Would You Rather...?

airplane

Would you rather vacation in Las Vegas or Yellowstone?
 
Yellowstone

Would you rather be a peasant in Westeros or an orc in Middle-Earth?
 
peasant in Westeros

Would you rather do She-Ra or Daphne from Scooby Doo?
 
raw oysters

Would you rather play chess or checkers?
 
Namor. He gets a lot more respect, it seems.

Would you rather have explosive diarrhea during an important job interview, or explosive diarrhea on a first date with a person you have a huge crush on?
 
Explosive diarrhea during an important job interview.

Would you rather die from a heart attack on your wedding day while saying your vows or die from a heart attack while having sex on your wedding night?
 
Neither

Would you rather eat hamburgers or hot dogs during. A 4th of July cook out?
 
Eat hamburgers

Would you rather have a nice but normal looking skanky girlfriend or Extremely Beotchy but attractive girlfriend?
 
Don't know about the skanky part but I'd take the nice, normal girl over the pretty beotch type.

Would you rather be a roady for Metallica or an accountant for Walmart?
 
Roadie

Would you rather go swimming at a pool or go to a theme park?
 
If theme park = water park then pool. If theme park= Disneyworld, Seaworld, etc. then theme park.

Would you rather spend a week in prison or three months working full time at McDonalds without pay?
 
Three months working full time at McDonalds without pay

Would you rather live without internet or live without a car?
 
Live without car

Would you rather live with a skunk for a week, or eat a cockroach?
 
Depends. Can I have the skunk de-scented? Used to have a friend with a pet skunk. Acted like a cat. If not, I'd cook la cucaracha in a big hamburger patty and bob appetit.

Would you rather live in Gotham or Detroit
 
Depends. Can I have the skunk de-scented? Used to have a friend with a pet skunk. Acted like a cat. If not, I'd cook la cucaracha in a big hamburger patty and bob appetit.

Would you rather live in Gotham or Detroit
I'm gonna go with Gotham, just because I'm a proud East Coaster.

You and your significant other (not being gender-specific) are invited to a dinner with a black tie formal dress code. However, there's a small twist... You and your date must match. And when I say "match," I don't mean simply wear the same color.
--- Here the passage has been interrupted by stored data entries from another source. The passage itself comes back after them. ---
/-- Every move of an agent keeps what is asked of the operands. -/
theorem Move.keeps_operandsOk {s t : State} (hi : s.controlInv = true) (ha : s.callAgrees = true) (hv : s.cfg.valid = true)
    (ho : s.operandsOk = true) (h : Move s t) : t.operandsOk = true := by
  cases h with
  | perform p hs _ hf =>
    rw [State.operandsOk_running hs] at ho
    exact State.operandsOk_perform hv ho hs hf
  | answer p c a rest hs hc _ had =>
    rw [State.operandsOk_running hs] at ho
    have hafter := State.operandsAt_after ho (State.callAgrees_running ha hs hc) had
    exact State.operandsOk_kept (s := s.goto _) hafter rfl rfl rfl rfl rfl (congrArg Seq.running (State.after_congr rfl rfl a p))
  | accept i host _ _ _ hf => exact State.operandsAt_accept (s := { s with host := host }) (by rwa [State.operandFault_host])
  | store a b host hb =>
    exact State.operandsOk_kept (State.operandsOk_store b hi hb ho) rfl rfl rfl rfl rfl rfl
  | fault r host => rfl
  | stay | issue _ _ _ _ _ _ _ | illegal _ _ | arg _ _ | observe _ _ _ =>
    exact State.operandsOk_kept ho rfl rfl rfl rfl rfl rfl

/-- Settles O46: a step is block reset, which leaves no request running, or a move of an agent, and each move keeps it. -/
theorem operandInvKept : Obligations.OperandInvKept := by
  intro s t hi ha ho h
  obtain ⟨hv, ho⟩ := Bool.and_eq_true_iff.1 ho
  refine Bool.and_eq_true_iff.2 ⟨(modeChangesOnlyByModeRequests s t h).1 ▸ hv, ?_⟩
  obtain ⟨ts, ⟨-, rfl⟩ | ⟨-, -, hm⟩⟩ := step_move h
  · rfl
  · exact Move.keeps_operandsOk (s := { s with turns := ts }) hi ha hv (State.operandsOk_kept ho rfl rfl rfl rfl rfl rfl) hm

end Sys2Proof.Machine

/-! ### The frame that is due (spec/40 R153, spec/44 R254, spec/45 R273) -/

namespace Sys2Proof.Machine

/-- a[23:0] loses nothing of an address that 3-byte mode can encode (spec/40 R153). -/
theorem low24_toNat {a : Word} (h : a.toNat < 2 ^ 24) : (low24 a).toNat = a.toNat := by
  rw [low24, BitVec.toNat_setWidth, Nat.mod_eq_of_lt h]

/-- Bytes that do not pass the end of the page of the first one lie in one page. -/
theorem inOnePage_of_le {P a n : Nat} (hP : 0 < P) (h : n ≤ P - a % P) : inOnePage P a n = true := by
  rw [inOnePage, Bool.or_eq_true, beq_iff_eq, beq_iff_eq]
  rcases Nat.eq_zero_or_pos n with hn | hn
  · exact .inl hn
  · refine .inr ?_
    have hmod := Nat.mod_lt a hP
    have hdiv := Nat.div_add_mod a P
    have hlast : a + n - 1 = P * (a / P) + (a % P + n - 1) := by omega
    rw [pageOf, pageOf, hlast, Nat.mul_add_div hP, Nat.div_eq_of_lt (by omega : a % P + n - 1 < P), Nat.add_zero]

/-- READ's frame. -/
theorem State.quadReadFrame_wf {s : State} (h : s.transferOk = true) : (s.quadReadFrame s.latch.a0 s.latch.a1).wf s.cfg = true := by
  obtain ⟨h0, h1, h24, -⟩ := State.transferOk_iff.1 h
  cases h4 : s.stat.addr4 with
  | false =>
    obtain ⟨hlow, hend⟩ := h24 h4
    simpa [State.quadReadFrame_addr3 _ _ h4, Instr.wf, low24_toNat hlow, h0, h1] using hend
  | true => simp [State.quadReadFrame_addr4 _ _ h4, Instr.wf, h0, h1]

/-- A chunk of WRITE lies in the range acceptance checked, its start inside it even where the chunk is empty. -/
theorem State.chunk_in_range {s : State} (h : s.writeOk s.cursor = true) :
    s.cursor.cur.toNat < s.cfg.flashSize ∧ s.cursor.cur.toNat + s.cursor.chunk.toNat ≤ s.cfg.flashSize ∧
      (s.stat.addr4 = false → s.cursor.cur.toNat < 2 ^ 24) := by
  obtain ⟨ht, hc⟩ := State.writeOk_iff.1 h
  obtain ⟨h0, h1, h24, -⟩ := State.transferOk_iff.1 ht
  obtain ⟨-, hstart, hend, -, -, -, hempty⟩ := Cursor.chunkOk_iff.1 hc
  refine ⟨by omega, by omega, fun h4 => ?_⟩
  have := h24 h4
  omega

/-- WRITE's program frame. -/
theorem State.programFrame_wf {s : State} (hv : s.cfg.valid = true) (h : s.writeOk s.cursor = true) :
    (s.programFrame s.cursor.cur s.cursor.chunk).wf s.cfg = true := by
  obtain ⟨h0, h1, h24⟩ := State.chunk_in_range h
  obtain ⟨-, -, -, -, hchunk, -⟩ := Cursor.chunkOk_iff.1 (State.writeOk_iff.1 h).2
  have hpage := inOnePage_of_le (Params.valid_sizes hv).2.1 hchunk
  have hsize := hchunk.trans (Nat.sub_le _ _)
  cases h4 : s.stat.addr4 with
  | false => simp [State.programFrame_addr3 _ _ h4, Instr.wf, low24_toNat (h24 h4), h0, h1, hpage, hsize]
  | true => simp [State.programFrame_addr4 _ _ h4, Instr.wf, h0, h1, hpage, hsize]

/-- ERASE_SECTOR_RANGE's sector-erase frame. -/
theorem State.sectorFrame_wf {s : State} (he : s.eraseOk = true) (hc : s.cursor.sectorOk s.cfg.sectorSize s.latch = true) :
    (s.sectorFrame s.cursor.cur).wf s.cfg = true := by
  obtain ⟨-, h1, h24⟩ := State.eraseOk_iff.1 he
  obtain ⟨-, hbase, -, hcur⟩ := Cursor.sectorOk_iff.1 hc
  have h0 := Nat.lt_of_le_of_lt hcur h1
  cases h4 : s.stat.addr4 with
  | false => simp [State.sectorFrame_addr3 _ h4, Instr.wf, low24_toNat (Nat.lt_of_le_of_lt hcur (h24 h4)), h0, hbase]
  | true => simp [State.sectorFrame_addr4 _ h4, Instr.wf, h0, hbase]

/-- Settles O52: each frame with operands takes them from the range or the cursors that the operand invariant speaks of. -/
theorem framesAreWellFormed : Obligations.FramesAreWellFormed := by
  intro s i ho hdue
  obtain ⟨hv, ho⟩ := Bool.and_eq_true_iff.1 ho
  obtain ⟨p, hs, -, hi⟩ := State.frameDue_eq_some.1 hdue
  rw [State.operandsOk_running hs] at ho
  cases p with
  | readCmd => cases hi; exact State.quadReadFrame_wf ho
  | writeCmd => cases hi; exact State.programFrame_wf hv ho
  | eraseCmd =>
    cases hi
    obtain ⟨he, hc⟩ := Bool.and_eq_true_iff.1 ho
    exact State.sectorFrame_wf he hc
  | gateWren _ | initRsten | initRstmem | initEn4b | enter4bEn4b | chipCmd | statusCmd => cases hi; rfl
  | _ => cases hi

end Sys2Proof.Machine

/-! ## O14: the order of READ's and WRITE's operand checks (spec/60 R320) -/

namespace Sys2Proof.Machine

/-- With no request running and MMAP = 0, a request whose operands step 4 of R320 rejects is the fault of the first check that fails. -/
theorem exec_operandFault {s : State} {i : Instr} {r : Fault} (hport : i.port = .req) (hf : ∀ r, s.seq ≠ .faulted r)
    (hb : s.stat.busy = false) (hm : s.stat.mmap = false) (hop : s.operandFault i = some r) :
    exec i s = .next { s with seq := .faulted r } := by
  rw [exec_request hport, hop]
  exact State.present_ok hf hb (.inl hm) _

/-- Settles O14: step 4 of R320 is the same for READ and WRITE, and its three tests stand in this order. -/
theorem transferFaultOrder : Obligations.TransferFaultOrder := by
  intro s hf hb hm i hi a0 a1 a2 range encodable buffer
  have faults {r : Fault} (h : s.transferFault = some r) : exec i s = .next { s with seq := .faulted r } := by
    rcases hi with rfl | rfl <;> exact exec_operandFault rfl hf hb hm h
  have hencodable : s.stat.addr4 = false ∧ ¬ (a0 < 2 ^ 24 ∧ a0 + a1 ≤ 2 ^ 24) ↔ ¬ encodable := by
    simp only [encodable, not_or, Bool.not_eq_true]
  have hbuffer : a2 + a1 ≤ 2 ^ 32 ∧ s.cfg.bufferOk a2 a1 = true ↔ buffer := by rw [Params.bufferOk_iff]
  refine ⟨fun h1 => faults ?_, fun h1 h2 => faults ?_, fun h1 h2 h3 => faults ?_⟩
  · exact if_pos h1
  · exact (if_neg (not_not_intro h1)).trans (if_pos (hencodable.2 h2))
  · exact (if_neg (not_not_intro h1)).trans ((if_neg fun h => hencodable.1 h h2).trans (if_pos fun h => h3 (hbuffer.1 h)))

end Sys2Proof.Machine

/-! ## O43: the chunks of a WRITE (spec/44 R251, R254, R255) -/

namespace Sys2Proof.Machine

/-- A later chunk is a page, or the rest of the range. -/
theorem chunkAt_size (P a n k : Nat) : (chunkAt P a n (k + 1)).2 = min P (a + n - (chunkAt P a n (k + 1)).1) := rfl

section
variable {P : Nat} (hP : 0 < P) (a n : Nat)
include hP

theorem chunkCount_pos : 0 < chunkCount P a n := by
  unfold chunkCount
  split
  · exact Nat.one_pos
  · exact Nat.div_pos (by omega) hP

/-- Chunk `k + 1` is one of the chunks when the first one, up to the end of its page, and `k` whole pages end inside the range. -/
theorem lt_chunkCount_iff (k : Nat) : k + 1 < chunkCount P a n ↔ P - a % P + k * P < n := by
  have hmod := Nat.mod_lt a hP
  unfold chunkCount
  split
  · omega
  · rw [← Nat.succ_le_iff, Nat.le_div_iff_mul_le hP, show (k + 1).succ * P = k * P + P + P by simp only [Nat.succ_eq_add_one, Nat.add_mul]; omega]
    omega

/-- A later chunk starts where the pages before it end. -/
theorem chunkAt_start {k : Nat} (h : k + 1 < chunkCount P a n) : (chunkAt P a n (k + 1)).1 = a + (P - a % P) + k * P := by
  rw [lt_chunkCount_iff hP] at h
  rw [chunkAt, Nat.min_eq_right (by omega : P - a % P ≤ n)]

/-- A later chunk starts at a page boundary. -/
theorem chunkAt_start_mod {k : Nat} (h : k + 1 < chunkCount P a n) : (chunkAt P a n (k + 1)).1 % P = 0 := by
  rw [chunkAt_start hP a n h, Nat.add_mul_mod_self_right, mod_up a hP]

/-- No chunk passes the end of the page it starts in. -/
theorem chunkAt_size_le {k : Nat} (h : k < chunkCount P a n) : (chunkAt P a n k).2 ≤ P - (chunkAt P a n k).1 % P := by
  cases k with
  | zero => exact Nat.min_le_right _ _
  | succ k =>
    rw [chunkAt_start_mod hP a n h]
    exact Nat.min_le_left _ _

/-- Each chunk begins where the one before ends. -/
theorem chunkAt_adjacent {k : Nat} (h : k + 1 < chunkCount P a n) :
    (chunkAt P a n (k + 1)).1 = (chunkAt P a n k).1 + (chunkAt P a n k).2 := by
  cases k with
  | zero => simp [chunkAt]
  | succ k =>
    rw [chunkAt_size, chunkAt_start hP a n h, chunkAt_start hP a n (Nat.lt_of_succ_lt h)]
    rw [lt_chunkCount_iff hP a n, Nat.succ_mul] at h
    rw [Nat.succ_mul]
    omega

/-- The last chunk ends at the end of the range. -/
theorem chunkAt_last {k : Nat} (h : k + 1 = chunkCount P a n) : (chunkAt P a n k).1 + (chunkAt P a n k).2 = a + n := by
  have hlast := (lt_chunkCount_iff hP a n k).not.1 (Nat.not_lt_of_le (Nat.le_of_eq h.symm))
  cases k with
  | zero => simp only [chunkAt]; omega
  | succ k =>
    have hk : k + 1 < chunkCount P a n := by omega
    rw [chunkAt_size, chunkAt_start hP a n hk]
    rw [lt_chunkCount_iff hP a n] at hk
    rw [Nat.succ_mul] at hlast
    omega

/-- Whether one byte more starts a page. -/
theorem chunkCount_succ (hn : 0 < n) : chunkCount P a (n + 1) = chunkCount P a n + if (a + n) % P = 0 then 1 else 0 := by
  have hstep : (a % P + n) / P = (a % P + n - 1) / P + if P ∣ a % P + n then 1 else 0 := by
    have h : (a % P + n - 1 + 1) / P = _ := Nat.succ_div
    rwa [Nat.sub_add_cancel (by omega)] at h
  have hsum (m : Nat) (hm : 0 < m) : chunkCount P a m = (a % P + m - 1) / P + 1 := by
    rw [chunkCount, if_neg (by omega), ← Nat.add_div_right _ hP]
    congr 1
    omega
  rw [hsum (n + 1) (Nat.succ_pos n), hsum n hn, ← Nat.add_assoc, Nat.add_sub_cancel, hstep]
  simp only [Nat.dvd_iff_mod_eq_zero, Nat.mod_add_mod]
  omega

end

/-- Whether one byte more has a page boundary before it. -/
theorem boundariesInside_succ (P a : Nat) {n : Nat} (hn : 0 < n) :
    boundariesInside P a (n + 1) = boundariesInside P a n + if (a + n) % P = 0 then 1 else 0 := by
  rw [boundariesInside, List.range_succ, List.filter_append, List.length_append, ← boundariesInside]
  congr 1
  split
  · next h => simp [h, Nat.ne_of_gt hn]
  · next h => simp [h]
When I say "match," you and your date must wear the SAME... EXACT... OUTFIT.

So, would you rather go to this dinner with your date wearing matching dresses, or matching tuxedos?
 
Matching tuxedos.

Would you rather have a third arm, or four legs?
 
third arm

Would you rather be a Jedi or a rock star?
 
rock star, because reality rules

Would you rather be caught in a tornado or be at sea during a hurricane?
 
rock star, because reality rules

Would you rather be caught in a tornado or be at sea during a hurricane?

Caught in a tornado.

Would you rather go skiing in -30 Celsius (-22 F) or trek through a desert at +40 Celsius (104 F)
 
Skiing

Would you rather explore the ocean or space?
 
ocean

Would you rather be locked in a room for one day with Zack Galifianakis or stuck for an hour in an elevator with 15 members of the opposite sex?
 
15 members opp. Sex

Would you rather experience Lolapalooza in 2014 or Woodstock in 1969?
 
Lollapalooza 2014

Would you rather eat 5 kilos of spinach or 5 kilos of beans?